La yôkai secoua la tête.
— Pourquoi ? C'est à cause de tes parents ?
— Tu as tout entendu ?
— Oui, mais ne t'inquiète pas. Je le savais déjà. Lundiva me l'a dit le jour où tu es arrivée.
— Pourquoi tu es devenu mon ami, alors ?
— Parce que je ne crois pas les adultes. Ils racontent n'importe quoi.
— Pourtant c'est vrai. J'ai vraiment tué mes parents.
Nevra se tut.
— Toi aussi, tu penses que je suis un monstre ? demanda alors Rena avec tristesse.
Le vampire secoua la tête.
— Non, répondit-il calmement. Je sais que c’était un accident, c’est ce que l’inspecteur de la Garde a dit, même si je n’ai pas tous les détails. Qu'est-ce qu'il s'est passé exactement ? Si tu ne veux pas en parler, tu n'es pas obligée. Ça ne changera rien entre nous. Tu ne seras jamais un monstre à mes yeux.
Rena hésita un long moment puis, peu à peu, elle parvint à mettre des mots sur ce qu'elle avait vécu il y avait quelques semaines à peine. Son récit, entrecoupé de sanglots, était décousu et, par moment, elle se taisait, incapable d'en dire plus. Nevra ne l'avait pas interrompue et recevait sa confession dans un silence respectueux.
La tragédie qui avait frappé la famille de la yôkai était un mystère inexplicable qui faisait froid dans le dos. Le père de Rena avait perdu la tête. Il était rentré en pleine journée, l'arme au poing et les yeux exorbités. Sans un mot, le sabre levé, il s'était rué sur sa fille. Sa mère s'était interposée et avait tenté de raisonner son mari, en vain. Le yukigami était resté sourd à ses supplications, et son épouse n'avait eu d'autre choix que de faire barrage de son corps pour protéger sa fille, ce qui lui avait coûté la vie.

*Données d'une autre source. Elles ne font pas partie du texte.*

/-! ### State.setCore -/

@[simp] theorem State.setCore_cur (s : State) (c : CoreIx) (k : Core) : (s.setCore c k).cur = s.cur := rfl
@[simp] theorem State.setCore_agenda (s : State) (c : CoreIx) (k : Core) : (s.setCore c k).agenda = s.agenda := rfl
@[simp] theorem State.setCore_inputs (s : State) (c : CoreIx) (k : Core) : (s.setCore c k).inputs = s.inputs := rfl
@[simp] theorem State.setCore_cycle (s : State) (c : CoreIx) (k : Core) : (s.setCore c k).cycle = s.cycle := rfl
@[simp] theorem State.setCore_choices (s : State) (c : CoreIx) (k : Core) : (s.setCore c k).choices = s.choices := rfl
@[simp] theorem State.setCore_mem (s : State) (c : CoreIx) (k : Core) : (s.setCore c k).mem = s.mem := rfl
@[simp] theorem State.setCore_astab (s : State) (c : CoreIx) (k : Core) : (s.setCore c k).astab = s.astab := rfl
@[simp] theorem State.setCore_bartab (s : State) (c : CoreIx) (k : Core) : (s.setCore c k).bartab = s.bartab := rfl
@[simp] theorem State.setCore_ctxtab (s : State) (c : CoreIx) (k : Core) : (s.setCore c k).ctxtab = s.ctxtab := rfl
@[simp] theorem State.setCore_block (s : State) (c : CoreIx) (k : Core) : (s.setCore c k).block = s.block := rfl
@[simp] theorem State.setCore_links (s : State) (c : CoreIx) (k : Core) : (s.setCore c k).links = s.links := rfl
@[simp] theorem State.setCore_dv (s : State) (c : CoreIx) (k : Core) : (s.setCore c k).dv = s.dv := rfl
@[simp] theorem State.setCore_repair (s : State) (c : CoreIx) (k : Core) : (s.setCore c k).repair = s.repair := rfl
@[simp] theorem State.setCore_sites (s : State) (c : CoreIx) (k : Core) : (s.setCore c k).sites = s.sites := rfl
@[simp] theorem State.setCore_tiles (s : State) (c : CoreIx) (k : Core) : (s.setCore c k).tiles = s.tiles := rfl
@[simp] theorem State.setCore_regions (s : State) (c : CoreIx) (k : Core) : (s.setCore c k).regions = s.regions := rfl
@[simp] theorem State.setCore_graphs (s : State) (c : CoreIx) (k : Core) : (s.setCore c k).graphs = s.graphs := rfl
@[simp] theorem State.setCore_dist (s : State) (c : CoreIx) (k : Core) : (s.setCore c k).dist = s.dist := rfl
@[simp] theorem State.setCore_colls (s : State) (c : CoreIx) (k : Core) : (s.setCore c k).colls = s.colls := rfl
@[simp] theorem State.setCore_tcs (s : State) (c : CoreIx) (k : Core) : (s.setCore c k).tcs = s.tcs := rfl
@[simp] theorem State.setCore_micro (s : State) (c : CoreIx) (k : Core) : (s.setCore c k).micro = s.micro := rfl
@[simp] theorem State.setCore_losses (s : State) (c : CoreIx) (k : Core) : (s.setCore c k).losses = s.losses := rfl
@[simp] theorem State.setCore_atoms (s : State) (c : CoreIx) (k : Core) : (s.setCore c k).atoms = s.atoms := rfl
@[simp] theorem State.setCore_replies (s : State) (c : CoreIx) (k : Core) : (s.setCore c k).replies = s.replies := rfl
@[simp] theorem State.setCore_sent (s : State) (c : CoreIx) (k : Core) : (s.setCore c k).sent = s.sent := rfl
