-- ==== Sys2Proof/Laws/Memory.lean ====
section
/-! SUPPORT. What stores do to memory, and that every operation over memory keeps its canonical form. -/

namespace Sys2Proof.Machine

open Claims

/-! ### Single bytes and lists of bytes -/

theorem State.byteAt_putByte (s : State) (k j : Nat) (b : Byte) :
    (s.putByte k b).byteAt j = if j = k then b else s.byteAt j := by
  unfold State.byteAt
  rw [State.putByte_mem']
  exact SMap.get_set 0 s.mem k j b

/-- A list of stores changes memory only. -/
theorem State.putBytes_eq (s : State) (l : List (Nat × Byte)) : s.putBytes l = { s with mem := (s.putBytes l).mem } := by
  induction l generalizing s with
  | nil => rfl
  | cons p r ih => unfold State.putBytes; rw [ih]; rfl

/-- A byte after a list of stores: the last store to its key decides. -/
theorem State.byteAt_putBytes (s : State) (l : List (Nat × Byte)) (j : Nat) :
    (s.putBytes l).byteAt j = match l.reverse.find? (·.1 = j) with
      | some p => p.2
      | none => s.byteAt j := by
  induction l generalizing s with
  | nil => rfl
  | cons p r ih =>
    unfold State.putBytes
    rw [ih, List.reverse_cons, List.find?_append]
    cases h : r.reverse.find? (·.1 = j) with
    | some q => simp
    | none =>
      simp only [Option.none_or]
      rw [State.byteAt_putByte]
      by_cases e : j = p.1
      · subst e; simp
      · have e' : ¬p.1 = j := fun h => e h.symm
        simp [e, e']

theorem State.wf_putByte (s : State) (k : Nat) (b : Byte) (h : Memory.wf s.mem = true) : Memory.wf (s.putByte k b).mem = true :=
  SMap.wf_set 0 s.mem k b h

theorem State.wf_putBytes (s : State) (l : List (Nat × Byte)) (h : Memory.wf s.mem = true) : Memory.wf (s.putBytes l).mem = true := by
  induction l generalizing s with
  | nil => exact h
  | cons p r ih => exact ih _ (s.wf_putByte p.1 p.2 h)

/-- The memory after a store. -/
theorem State.storeBytes_mem (s : State) (pas : List Nat) (bs : List Byte) :
    (s.storeBytes pas bs).mem = (s.putBytes (s.storable pas bs)).mem := rfl

/-- A store changes memory and marks only. -/
theorem State.storeBytes_eq (s : State) (pas : List Nat) (bs : List Byte) :
    s.storeBytes pas bs =
      { s with mem := (s.storeBytes pas bs).mem, repair := { s.repair with marks := (s.storeBytes pas bs).repair.marks } } := by
  have h := s.putBytes_eq (s.storable pas bs)
  simp only [State.storeBytes]
  rw [h]

/-- Every store keeps memory canonical. -/
theorem State.wf_storeBytes (s : State) (pas : List Nat) (bs : List Byte) (h : Memory.wf s.mem = true) :
    Memory.wf (s.storeBytes pas bs).mem = true := s.wf_putBytes _ h

theorem State.wf_storeNat (s : State) (pa n v : Nat) (h : Memory.wf s.mem = true) : Memory.wf (s.storeNat pa n v).mem = true :=
  s.wf_storeBytes _ _ h

theorem State.byteAt_storeBytes (s : State) (pas : List Nat) (bs : List Byte) (j : Nat) :
    (s.storeBytes pas bs).byteAt j = match (s.storable pas bs).reverse.find? (·.1 = j) with
      | some p => p.2
      | none => s.byteAt j := State.byteAt_putBytes s _ j

/-- A byte whose key is none of those stored is as before. -/
theorem State.byteAt_storeBytes_other (s : State) (pas : List Nat) (bs : List Byte) (j : Nat) (h : j ∉ pas.map s.key) :
    (s.storeBytes pas bs).byteAt j = s.byteAt j := by
  rw [State.byteAt_storeBytes]
  split
  · rename_i p hp
    exfalso
    have hm := List.mem_of_find?_eq_some hp
    have hk : p.1 = j := by simpa using List.find?_some hp
    rw [List.mem_reverse, State.storable, List.mem_filter] at hm
    exact h (hk ▸ (List.of_mem_zip hm.1).1)
  · rfl

/-- The last entry that p accepts is the i-th where p accepts it and no later one. -/
theorem find?_reverse_of_last {α : Type} (p : α → Bool) (l : List α) (i : Nat) (hi : i < l.length) (hp : p l[i] = true)
    (h : ∀ m, (hm : m < l.length) → i < m → p l[m] = false) : l.reverse.find? p = some l[i] := by
  have e : l.reverse = (l.drop (i + 1)).reverse ++ l[i] :: (l.take i).reverse := by
    have e0 : l = l.take i ++ l[i] :: l.drop (i + 1) := by
      rw [List.getElem_cons_drop, List.take_append_drop]
    have e1 := congrArg List.reverse e0
    rwa [List.reverse_append, List.reverse_cons, List.append_assoc, List.singleton_append] at e1
  have none_ : (l.drop (i + 1)).reverse.find? p = none := by
    rw [List.find?_eq_none]
    intro x hx
    rw [List.mem_reverse, List.mem_iff_getElem] at hx
    obtain ⟨m, hm, rfl⟩ := hx
    rw [List.length_drop] at hm
    rw [List.getElem_drop, h _ (by omega) (by omega)]
    simp
  rw [e, List.find?_append, none_]
  simp [hp]

/-- A byte at a key that storage takes reads as stored, the last of equal keys deciding. -/
theorem State.byteAt_storeBytes_same (s : State) (pas : List Nat) (bs : List Byte) (i : Nat) (hi : i < pas.length)
    (hb : i < bs.length) (last : ∀ m, (h : m < pas.length) → i < m → s.key pas[m] ≠ s.key pas[i])
    (on : s.key pas[i] < devBytes → s.repair.offline.contains (keyChannel (s.key pas[i])) = false)
    (low : s.key pas[i] < blockBase) : (s.storeBytes pas bs).byteAt (s.key pas[i]) = bs[i] := by
  rw [State.byteAt_storeBytes, State.storable, ← List.filter_reverse, List.find?_filter]
  have hl : i < ((pas.map s.key).zip bs).length := by simp; omega
  rw [find?_reverse_of_last _ _ i hl]
  · simp
  · by_cases h : s.key pas[i] < devBytes
    · simp [Nat.not_le.mpr low, h, by simpa using on h]
    · simp [Nat.not_le.mpr low, h]
  · intro m hm him
    have hm' : m < pas.length := by simp at hm; omega
    simp [last m hm' him]

end Sys2Proof.Machine
end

En voyant sa mère s'effondrer, le dos lacéré par le sabre de son époux, Rena avait perdu le contrôle de ses pouvoirs. Lorsqu'elle était revenue à elle, son père s'était fait empaler par un pic de glace qui lui avait transpercé la poitrine, et sa mère gisait inerte sur le côté. Elle était encore vivante, mais, incapable de se régénérer à cause de la glace qui se formait à chaque fois que la plaie tentait de se refermer, et elle avait perdu beaucoup de sang et d'énergie.
Alors qu'elle agonisait, elle avait trouvé la force de livrer ses dernières paroles à sa fille. Elle l'avait cajolée, en lui assurant que ce n'était pas de sa faute, qu'elle n'avait rien fait de mal. Il fallait qu'elle se montre forte et courageuse, et surtout, il ne fallait pas qu'elle en veuille à son père pour ce qu'il avait fait. Il n'était pas lui-même, et dans le fond, elle était persuadée qu'il les aimait toutes les deux. Elle lui avait demandé d'aller chercher de l'aide au QG, mais quand Rena s'était présentée aux portes de la Garde d'Eel, personne n'avait voulu l'écouter malgré ses supplications. Elle était rentrée chez elle, la peur au ventre.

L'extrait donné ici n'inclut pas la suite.